My favorite toy ever is a shape sorter. Any shape sorter. Check out this First Shape Sorter for a newbie, or more challenging ones like this. More complex puzzles or toys that require building and use of size/matching concepts (like putting together train tracks) are perfect for creative minds.
No Batteries Required
Batteries are a hassle regardless, so simplify your child’s toys because simple can be better. Sounds and lights can be distracting, and take away from the language rich environment that you could be providing for your child during play. When you have your child’s full attention, you are optimizing a learning moment.
More words, less letters
Young children should be more focused on word learning and language development, rather than identifying, writing, and saying letters. Sure, we sing ABC’s for fun, but actual letter and number learning is more of a pre-school concept. So for the toddler, keep it simple and bombard them with strong vocabulary and language to enhance their development. Tell stories, sing songs, and really wait for your child to respond.
Forget Gender Toys
Why can’t a boy have a baby doll? Research has been done since the 1970’s showing what gender specific toys do for our children’s minds. The result, “girls toys” helped develop communication skills and emotional literacy, while “boys toys” encouraged more technical knowledge. Give your child the best of both worlds!
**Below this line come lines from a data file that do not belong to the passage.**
-- ==== Sys2Proof/Machine/Faults.lean ====
section
/-! DEFINITION. Functional safety (chapter 13): events from any unit, the fault handler's completion, relight, HALT,
STOP_REQ_N's release, world age, self-test and the diagnostic interval. -/

namespace Sys2Proof.Machine

open Sys2Proof

/-! ## What the unit that raised an event does itself (R29, R76) -/

def spoutChan (n : Nat) : Chan := if n < 4 then .n (Fin.ofNat 4 n) else .s (Fin.ofNat 16 (n - 4))

def markDamaged (m : SMap EmberRec) (seq : W32) : SMap EmberRec :=
  m.map fun e => if e.2.seq == seq then (e.1, { e.2 with damaged := true }) else e

/-- `unit` is the SEQ of the damaged record, the number of the channel (N0 to N3, then S0 to S15), or the physical
lantern, by class. -/
def unitEffect (s : State) (cls : EventClass) (unit : Nat) : State :=
  match cls with
  | .emberEccFatal =>
    let seq := BitVec.ofNat 32 unit
    { s with ember := { s.ember with
      tail := markDamaged s.ember.tail seq, head := markDamaged s.ember.head seq
      last := s.ember.last.map fun r => if r.seq == seq then { r with damaged := true } else r } }
  | .spoutEccFatal =>
    let ch := spoutChan unit
    let c := chanGet s ch
    if c.full then
      signalClear (chanSet s ch { c with buf := Vector.replicate 64 0, full := false, dropped := true }) ch
    else s
  | .fabricEccCorr =>
    if h : unit < 34 then modLant s ⟨unit, h⟩ fun l => { l with eccCorr := satInc l.eccCorr } else s
  | _ => s

/-! ## Admission (R336, R339) -/

/-- Whether the descriptor with an index on the ring has completed. -/
def hasCompleted (s : State) (r : RingId) (i : W32) : Bool :=
  serialLt i (ringGet s r).complete || (findDesc s ⟨r, i⟩).any fun d => d.stage.isDone

/-- A selected token whose condition already holds at acceptance. -/
def tokenNow (s : State) (d : DescEntry) : Nat → Bool
  | 0 => serialLe (minEpoch d) s.world.epoch
  | 1 => (s.sluice.goals.find (goalOf d)).isSome
  | 3 => serialLe d.ref.index (afterOf d) || hasCompleted s d.ref.ring (afterOf d)
  | _ => false

/-- A `PLAN_RUN` enters the weir's matching store. -/
def admitRun (s : State) (d : DescEntry) : State :=
  let s1 := modDesc s d.ref fun e => { e with stage := .waiting }
  let self := (tokensOf d).getLsbD 3 && serialLe d.ref.index (afterOf d)
  let s2 := if self then raise s1 .sluiceAfterSelf [] else s1
  let hit := fun (s : State) (b : Nat) =>
    match findDesc s d.ref with
    | some e => if tokenNow s e b then matchToken b s e else s
    | none => s
  let s3 := [0, 1, 3].foldl hit s2
  match findDesc s3 d.ref with
  | some e => settleReady s3 e
  | none => s3

/-- Every accepted run that has not entered the matching store enters it. -/
def admitRuns (s : State) : State :=
  s.descs.foldl (fun s d => if d.stage == .entered && d.desc.body.isJob && !d.desc.body.isRestore then admitRun s d else s) s

/-! ## Re-execution (R329, R346) -/

/-- Whether a relight makes a descriptor run again: it was dispatched or begun, or its result is unreleased. -/
def lostByRelight (d : DescEntry) : Bool :=
  d.begun || (match d.stage with
    | .done _ | .executing | .running => true
    | .entered | .waiting | .ready => false)

/-- The epoch under which an encrypted result was already written (R426). -/
def writtenUnder (d : DescEntry) : Option W32 :=
  match d.stage with
  | .done r => if d.desc.encrypted && r.epoch != 0 && 512 < r.length && !isRestore d then some r.epoch else d.notBefore
  | _ => d.notBefore

/-- A verdict that execution did not give: of acceptance (R317, R323), or of the return from a detach (R333). -/
def fixedVerdict (d : DescEntry) : Option Result :=
  match d.stage with
  | .done r => if d.desc.body.isBad || r.status == .deviceDetachedHold then some r else none
  | _ => none

/-- A descriptor queued for re-execution from scratch; a cancelled one is re-executed as a cancel, a restore is read anew, and one
that acceptance refused gets its verdict again, with FLAGS.REPLAYED. -/
def requeue (s : State) (d : DescEntry) : State :=
  if !lostByRelight d then s
  else
    let s1 := modDesc s d.ref fun e => { e with
      stage := if e.desc.body.isJob && !e.desc.body.isRestore then .waiting else .entered
      begun := false, replayed := true, verified := false, ctx := none, resume := none, notBefore := writtenUnder d }
    match fixedVerdict d with
    | some r => finish s1 d.ref r.status r.detail.toNat
    | none => if d.cancelled then finish s1 d.ref .cancelled 0 else s1

def requeueAll (s : State) : State := s.descs.foldl requeue s

/-- Every seed set is posted with 0 seeds (R338). -/
def postEmptySeeds (s : State) : State :=
  let s1 := { s with sluice := { s.sluice with seedSets := (List.range 64).map fun n => (n, ⟨[]⟩) } }
  matchWhere s1 2 fun _ => true

/-! ## Relight (R305) -/

/-- Whether a range lies inside the present cistern, or inside mapped DRAM. -/
def placed (s : State) (isDram : Bool) (base len : Nat) : Bool :=
  if isDram then base + len ≤ s.mem.capacity * gib
  else base + len ≤ 0x0C00_0000 &&
    (List.range 4).all fun d => diePresent s d || base + len ≤ d * 0x0300_0000 || (d + 1) * 0x0300_0000 ≤ base

/-- What the device stages again from sconce's tables of the recipe, where memory still holds its places (R104). -/
def restaged (s : State) : List Backing :=
  s.mem.backing.filter fun b => b.owner == .recipe && placed s b.fill.isDram b.fill.base b.fill.bytes.length

/-- Step 4: memory-side dies that fail are excluded; DRAM and everything loaded into it is lost with them, but for the recipe's
tables, which are staged again (R104). -/
def excludeDies (s : State) (fail : BitVec 4) : State :=
  let bad := fail &&& s.mem.present
  if bad = 0 then s
  else
    let s1 := { s with
      mem := { s.mem with
        present := s.mem.present &&& ~~~ bad, d2dFail := s.mem.d2dFail ||| bad
        capacity := mappedGib (presentCount (s.mem.present &&& ~~~ bad)) s.mem.density
        dma := Vector.ofFn fun c =>
          { s.mem.dma.get c with excluded := (s.mem.dma.get c).excluded || bad.getLsbD (c.val / 4) } }
      sluice := { s.sluice with images := [], weights := [], libs := [] } }
    { s1 with mem := { s1.mem with
      backing := restaged s1
      dram := (restaged s1).foldl (fun r b => if b.fill.isDram then r.writeN b.fill.base b.fill.bytes else r) s1.mem.dram.lose } }

/-- Steps 2 to 6. -/
def relightDies (s : State) (o : RelightObs) : State :=
  let s1 := excludeDies s o.diesFail
  let s2 := { s1 with
    sluice := { s1.sluice with
      images := s1.sluice.images.filter fun e => !(o.damagedPlans.any fun p => p.toNat == e.1)
      trace := [], parse := [] }
    safety := { s1.safety with disHist := [], bitmap := [] } }
  loseMemories (loseWorld s2) true

/-- Step 9: stores cleared, the grid restarted, service, re-execution queued. What was accepted before has its tokens matched
(R338); a relight that no event's handling began is followed at once by the S1 event that waits (R284). -/
def relightReady (s : State) : State :=
  let s1 := busyNow (startGrid (freshLanterns s))
  let s2 := { s1 with
    safety := { s1.safety with state := .service }
    pwr := { s1.pwr with pstate := .run, pll := pllAll } }
  let s3 := settleAll (postEmptySeeds (requeueAll (admitRuns (refreshHeader s2))))
  if s3.safety.current.any fun c => c.2 == 1 then s3 else (nextS1 s3).getD s3

/-- What the status registers of the dies show keeps its value through a relight that ends in HALT (R500): `old` is the
state in which the relight began. DESIGN CHOICE (log 157): that holds for `MEM_DIE_STATUS` too, which R508 has step 4 of a relight update. -/
def keepShown (old s : State) : State :=
  { s with
    map := old.map, mapRetired := old.mapRetired, mapSet := old.mapSet
    lanterns := Vector.ofFn fun p => { old.lanterns.get p with basin := (s.lanterns.get p).basin }
    mem := { s.mem with present := old.mem.present, ddrFail := old.mem.ddrFail, d2dFail := old.mem.d2dFail
                        capacity := old.mem.capacity, dma := old.mem.dma } }

def haltFail (old s : State) (fail : Byte) : State := enterHalt (keepShown old { s with pwr := { s.pwr with fail } })

/-- Steps 7 to 9. -/
def relightTest (old s : State) (o : RelightObs) : State :=
  let s1 := retire s (o.selftestFail)
  if !o.reflectorOk then
    enterHalt (keepShown old (emberFlushStart (assertStop (emberEvent s1 .reflectorFault [] false))))
  else
    let s2 := assignMap s1
    if s2.map.isEmpty then haltFail old s2 3 else relightReady s2

/-! ## Self-test (R302, R303) -/

/-- A lantern under the diagnostic interval: active, or a spare. -/
def diagnosed (s : State) (p : Phys) : Bool :=
  s.map.contains p || (isSpare s.fuses p && !isRetired s.fuses p && !isDisabled s.fuses p)

/-- The diagnostic age of a lantern: it stands still in doze (R303). -/
def diagAge (s : State) (p : Phys) : Nat :=
  (if s.pwr.pstate == .doze then s.pwr.dozeAt else s.pwr.ticks) - (lant s p).diagStart

/-- Where a slice that ends now, 20 µs after it began, may have run (R302): wholly in a free window, on a lantern with no job since the
latest boundary, at least 64 cycles before the next one, or on a spare. -/
def sliceAllowed (s : State) (p : Phys) : Bool :=
  diagnosed s p && s.pwr.pstate != .doze && s.safety.state == .service &&
    (match jobOn s p with
     | none => spareNow s p || (20000 ≤ slotCycles s && slotCycles s + 64 ≤ 10000 * s.grid.period)
     | some j => 20000 ≤ slotCycles s && freeWindow s j p (slotCycles s - 20000) (slotCycles s))

/-- A complete pass: the age is 0 again; DEGRADED clears once no age exceeds 100 ms. -/
def passDone (s : State) (p : Phys) : State :=
  let s1 := modLant s p fun l => { l with slices := 0, diagStart := s.pwr.ticks, overdue := false, diagHold := false }
  if s1.lanterns.toList.any (·.overdue) then s1 else { s1 with safety := { s1.safety with degraded := false } }

/-! ## Meanings -/

/-- A corrected error of a structure of the memory-side dies: of `MEM_ECC_CORR`'s structures (R76), unit 0 is a plan image,
any other a structure of the hub. -/
def dieStructure (cls : EventClass) (unit : Nat) : Bool := cls == .memEccCorr && unit == 0

/-- In a speculative slot, words that would carry a candidate ID or a score are 0 (R235): the two scores of a
`DUPLICATE_MISMATCH`, the first word of a `REFLECTOR_DISAGREE`. -/
def specWords (s : State) (cls : EventClass) (words : List W32) (r : JobRef) : List W32 :=
  if (findJob s r).any (·.spec) then
    match cls with
    | .duplicateMismatch => words.map fun _ => 0
    | .reflectorDisagree => 0 :: words.drop 1
    | _ => words
  else words

/-- `FAULT_EVENT` (R282 to R284, R515, R516): an event of a unit, with the job that its source rule fails. One that is suppressed while
the dies are in reset changes nothing. -/
def execFaultEvent (cls : EventClass) (unit : Nat) (words : List W32) (job : Option JobRef) (s : State) : Out :=
  live s fun s =>
    let s1 := unitEffect s cls unit
    if suppressed s cls || (dieStructure cls unit && diesReset s) then s
    else match job with
    | some r => raiseFor s1 cls (specWords s cls words r) r
    | none => raise s1 cls words

/-- `FAULT_HANDLING_COMPLETE` (R283, R284): handling that includes a relight ends with it. -/
def execFaultHandlingComplete (s : State) : Out :=
  live s fun s =>
    match s.safety.current with
    | none => s
    | some c => if c.2 = 1 && s.safety.state == .relight then s else handlerDone s

/-- `RELIGHT` (R305, R306, R308): the steps of a relight that an event has begun. -/
def execRelight (o : RelightObs) (s : State) : Out :=
  live s fun s =>
    if s.safety.state != .relight then s
    else
      let s1 := relightDies { s with pwr := { s.pwr with ticks := s.pwr.ticks + o.ticks } } o
      if presentDies s1 < 3 then haltFail s s1 2 else relightTest s s1 o

/-- `LOCKSTEP_MISMATCH` (R309): HALT without relight. -/
def execLockstepMismatch (s : State) : Out := live s enterHalt

/-- A write of 1 to `SAFE_CTRL.STOP_RELEASE` (R286). -/
def stopReleaseWrite (s : State) : State :=
  if !stopRelHost s || !s.pwr.stop then s
  else if s.safety.handed then { s with pwr := { s.pwr with stop := false } }
  else raise s .stopReleaseEarly []

/-- `STOP_RELEASE`. -/
def execStopRelease (s : State) : Out := busLive s stopReleaseWrite

/-- Pilot time since the latest advance of the world epoch (R301). -/
def worldAge (s : State) : Nat := s.pwr.ticks - s.world.lastAdvance

/-- `WORLD_STALE` (R301): the world age first exceeds 100 ms. -/
def execWorldStale (s : State) : Out :=
  live s fun s =>
    if s.world.staleLogged || worldAge s ≤ 100 * ticksPerMs then s
    else raise { s with
      world := { s.world with staleLogged := true }
      safety := { s.safety with stale := true } } .worldStale []

/-- `SELFTEST_SLICE` (R102, R302 to R304): a lantern found faulty has its retirement fuse blown, and the relight retires it. -/
def execSelftestSlice (p : Phys) (pass : Bool) (s : State) : Out :=
  live s fun s =>
    if !sliceAllowed s p then s
    else if !pass then raise (retire s [p]) .lanternSelftestFail []
    else if (lant s p).slices + 1 < 25 then modLant s p fun l => { l with slices := l.slices + 1 }
    else passDone s p

/-- `DIAG_OVERDUE` (R303): an age first exceeds 100 ms. -/
def execDiagOverdue (p : Phys) (s : State) : Out :=
  live s fun s =>
    if !diagnosed s p || (lant s p).overdue || diagAge s p ≤ 100 * ticksPerMs then s
    else
      let s1 := modLant s p fun l => { l with overdue := true }
      raise { s1 with safety := { s1.safety with degraded := true } } .diagOverdue []

/-- `DIAG_ADMIT_HOLD` (R303): an age reaches 200 ms. -/
def execDiagAdmitHold (p : Phys) (s : State) : Out :=
  live s fun s =>
    if diagnosed s p && 200 * ticksPerMs ≤ diagAge s p then modLant s p fun l => { l with diagHold := true } else s

/-- `REFLECTOR_SELF_CHECK` (R294): the periodic check against the ROM's bitmap. -/
def execReflectorSelfCheck (ok : Bool) (s : State) : Out :=
  live s fun s => if ok then s else raise s .reflectorFault []

end Sys2Proof.Machine
end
Using pictures and book reading can always boost your child’s language and word learning. Choose books that have vivid vocabulary and opportunities for you to ask questions during reading. Take book reading to the next level, with new books this holiday season. Check out our recommended book list for ideas.
On a budget this holiday? Sometimes the best “toys” are not toys at all. Children can learn and use pretend play using real adult items. For instance, an old set of pots and pans for pretend cooking, or head to the dollar store for some cheaper cooking or cleaning items, or set up for a tea party. Basic stationary and office items like envelopes, post-its, and paper bags can also make for great craft projects, like puppets.
If you haven’t heard about toy rotation, get on board. It’s a great way to use and reuse old toys, or swap with friends to give your child a new experience and an opportunity to build a new set of skills.
Less is More
Remember, that when it comes to the tangibles, less is more. The best learning opportunities happen when you are present as a parent. So get outside, get playing, pretend, read, and spend quality time with your kiddo, that you’ll never regret.